An information-theoretic characterization of the optimal gradient sensing response of cells

Many cellular systems rely on the ability to interpret spatial heterogeneities in chemoattractant concentration to direct cell migration. The accuracy of this process is limited by stochastic fluctuations in the concentration of the external signal and in the internal signaling components. Here we use information theory to determine the optimal scheme to detect the location of an external chemoattractant source in the presence of noise. We compute the minimum amount of mutual information needed between the chemoattractant gradient and the internal signal to achieve a prespecified chemotactic accuracy.

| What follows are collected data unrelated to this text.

-- ==== Sys2Proof/Safety.lean ====
section
/-! DEFINITION. The terms claims use: the invariants of the machine, and the addresses a run may use safely. -/

namespace Sys2Proof.Machine

open Sys2Proof

/-- The Emulation invariant of `S` (`10_state.md` R12): while `E = 1` the high byte is 0x01. -/
def State.stackPageOk (s : State) : Bool := !s.e || highByte s.sp == 0x01

/-- The invariant every step keeps: the Emulation invariant, and memory in canonical form. -/
def State.inv (s : State) : Bool := s.stackPageOk && s.bus.wf

/-- Whether a place is plain read-write storage (`20_memory.md` R52, R56). -/
def Place.isRam : Place → Bool
  | .workRam _ => true
  | .saveRam _ => true
  | .rom _ => false
  | .registerWindow => false
  | .device => false
  | .unmapped => false

/-- Whether an address names plain read-write storage. -/
def isRam (s : State) (addr : Addr) : Bool := (locate s.cfg addr).isRam

/-- Every address names plain read-write storage: the Bus of `95_test_vectors.md` T0. -/
def AllRam (s : State) : Prop := ∀ addr : Addr, isRam s addr = true

/-- Two addresses name different stored bytes. -/
def apart (s : State) (a b : Addr) : Bool := locate s.cfg a != locate s.cfg b

/-- Where an access can raise `UnmappedAddress(addr)` (`60_exceptions.md` R321): the address is in no region, past the end of
the image (`20_memory.md` R55), or the device's, and the device raises it in some state. -/
def raisesUnmapped (cfg : Config) (addr : Addr) : Prop :=
  locate cfg addr = .unmapped ∨ (∃ k, locate cfg addr = .rom k ∧ cfg.imageSize ≤ k) ∨
  (locate cfg addr = .device ∧
    ((∃ d, deviceRead d addr = none) ∨ ∃ d v, deviceWrite d addr v = .error .unmapped))

/-- Where an access can raise `WriteToReadOnly(addr)` (R321): the address is ROM, or the device's, and the device raises it
in some state. -/
def raisesReadOnly (cfg : Config) (addr : Addr) : Prop :=
  (∃ k, locate cfg addr = .rom k) ∨ (locate cfg addr = .device ∧ ∃ d v, deviceWrite d addr v = .error .readOnly)

/-- The instruction's own stop conditions are off: `WDM` is not fatal, and decimal addition is not refused. -/
def runnable (i : Instr) (s : State) : Bool :=
  match i.mnemonic with
  | .wdm => s.cfg.wdmBehaviour == .nop2
  | .adc => !(s.cfg.decimalArith == .refuse && s.p.d)
  | .sbc => !(s.cfg.decimalArith == .refuse && s.p.d)
  | _ => true

/-! ## Values and addresses, as numbers and as stored bytes -/

/-- `X_v` as a number (`10_state.md` R22, R23). -/
def State.xNat (s : State) : Nat := if s.e || s.p.x then s.x.toNat % 256 else s.x.toNat

/-- `Y_v` as a number (R22, R23). -/
def State.yNat (s : State) : Nat := if s.e || s.p.x then s.y.toNat % 256 else s.y.toNat

/-- `D_eff` as a number (`40_addressing_modes.md` R100). -/
def State.dNat (s : State) : Nat := if s.e then s.d.toNat / 256 * 256 else s.d.toNat

/-- `DpAddr(d, idx)` as a number (R100). -/
def State.dpNat (s : State) (d idx : Nat) : Nat :=
  if s.e && s.cfg.emuDpPageWrap then s.dNat + (d + idx) % 256 else (s.dNat + d + idx) % 65536

/-- The signed reading of a value at a width (`00_scope.md` R4). -/
def signedAt (w : Width) (v : Word) : Int :=
  if v.toNat < 2 ^ (bitsOf w - 1) then (v.toNat : Int) else (v.toNat : Int) - 2 ^ bitsOf w

/-- The word stored at an address and its successor, where both bytes are stored. -/
def storedWord (s : State) (addr : Addr) : Option Word :=
  match peek s addr, peek s (addr + 1) with
  | some lo, some hi => some (mkWord hi lo)
  | _, _ => none

/-- The three bytes stored at an address and its two successors, where all are stored. -/
def storedLong (s : State) (addr : Addr) : Option Addr :=
  match peek s addr, peek s (addr + 1), peek s (addr + 2) with
  | some lo, some hi, some bank => some (mkAddr bank (mkWord hi lo))
  | _, _, _ => none

/-- `S` after `k` pushes of one byte: the offset the next push writes (`40_addressing_modes.md` R118). -/
def pushSlot (s : State) : Nat → Word
  | 0 => s.sp
  | k + 1 => (s.writeS (pushSlot s k - 1)).sp

/-- `S` after `k` pulls of one byte: the offset the last one read (R119). -/
def pullSlot (s : State) : Nat → Word
  | 0 => s.sp
  | k + 1 => (s.writeS (pullSlot s k + 1)).sp

/-- The first `n` push slots are RAM and name different bytes. -/
def stackRoom (s : State) (n : Nat) : Prop :=
  (∀ k, k < n → isRam s (bank0 (pushSlot s k)) = true) ∧
  (∀ j k, j < n → k < n → j ≠ k → apart s (bank0 (pushSlot s j)) (bank0 (pushSlot s k)) = true)

/-- The bytes of a width. -/
def bytesAt : Width → Nat
  | .w8 => 1
  | .w16 => 2

/-- How many bytes an instruction pushes (`44_stack.md` R231 to R247, `43_control_transfer.md` R213, R214,
`60_exceptions.md` R305). -/
def pushedBytes (i : Instr) (s : State) : Nat :=
  match i.mnemonic with
  | .pha => bytesAt s.wA
  | .phx => bytesAt s.wX
  | .phy => bytesAt s.wX
  | .php => 1
  | .phb => 1
  | .phk => 1
  | .phd => 2
  | .pea => 2
  | .pei => 2
  | .per => 2
  | .jsr => 2
  | .jsl => 3
  | .brk => if s.e then 3 else 4
  | .cop => if s.e then 3 else 4
  | _ => 0

/-- The width of the datum an instruction stores at its effective address, for the instructions that store one
(`41_load_store_transfer.md` R134 to R137, `42_arithmetic_logic.md` R171 to R182). -/
def storedWidth (i : Instr) (s : State) : Option Width :=
  match i.mnemonic with
  | .sta => some s.wA
  | .stz => some s.wA
  | .stx => some s.wX
  | .sty => some s.wX
  | .inc => some s.wA
  | .dec => some s.wA
  | .asl => some s.wA
  | .lsr => some s.wA
  | .rol => some s.wA
  | .ror => some s.wA
  | .tsb => some s.wA
  | .trb => some s.wA
  | _ => none

end Sys2Proof.Machine
end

We show that more accurate chemotaxis requires greater mutual information. We also demonstrate that a priori information can improve chemotaxis efficiency. We compare the optimal signaling schemes with existing experimental measurements and models of eukaryotic gradient sensing. Remarkably, there is good quantitative agreement between the optimal response when no a priori assumption is made about the location of the existing source, and the observed experimental response of unpolarized Dictyostelium discoideum cells. In contrast, the measured response of polarized D. discoideum cells matches closely the optimal scheme, assuming prior knowledge of the external gradient - for example, through prolonged chemotaxis in a given direction. Our results demonstrate that different observed classes of responses in cells (polarized and unpolarized) are optimal under varying information assumptions.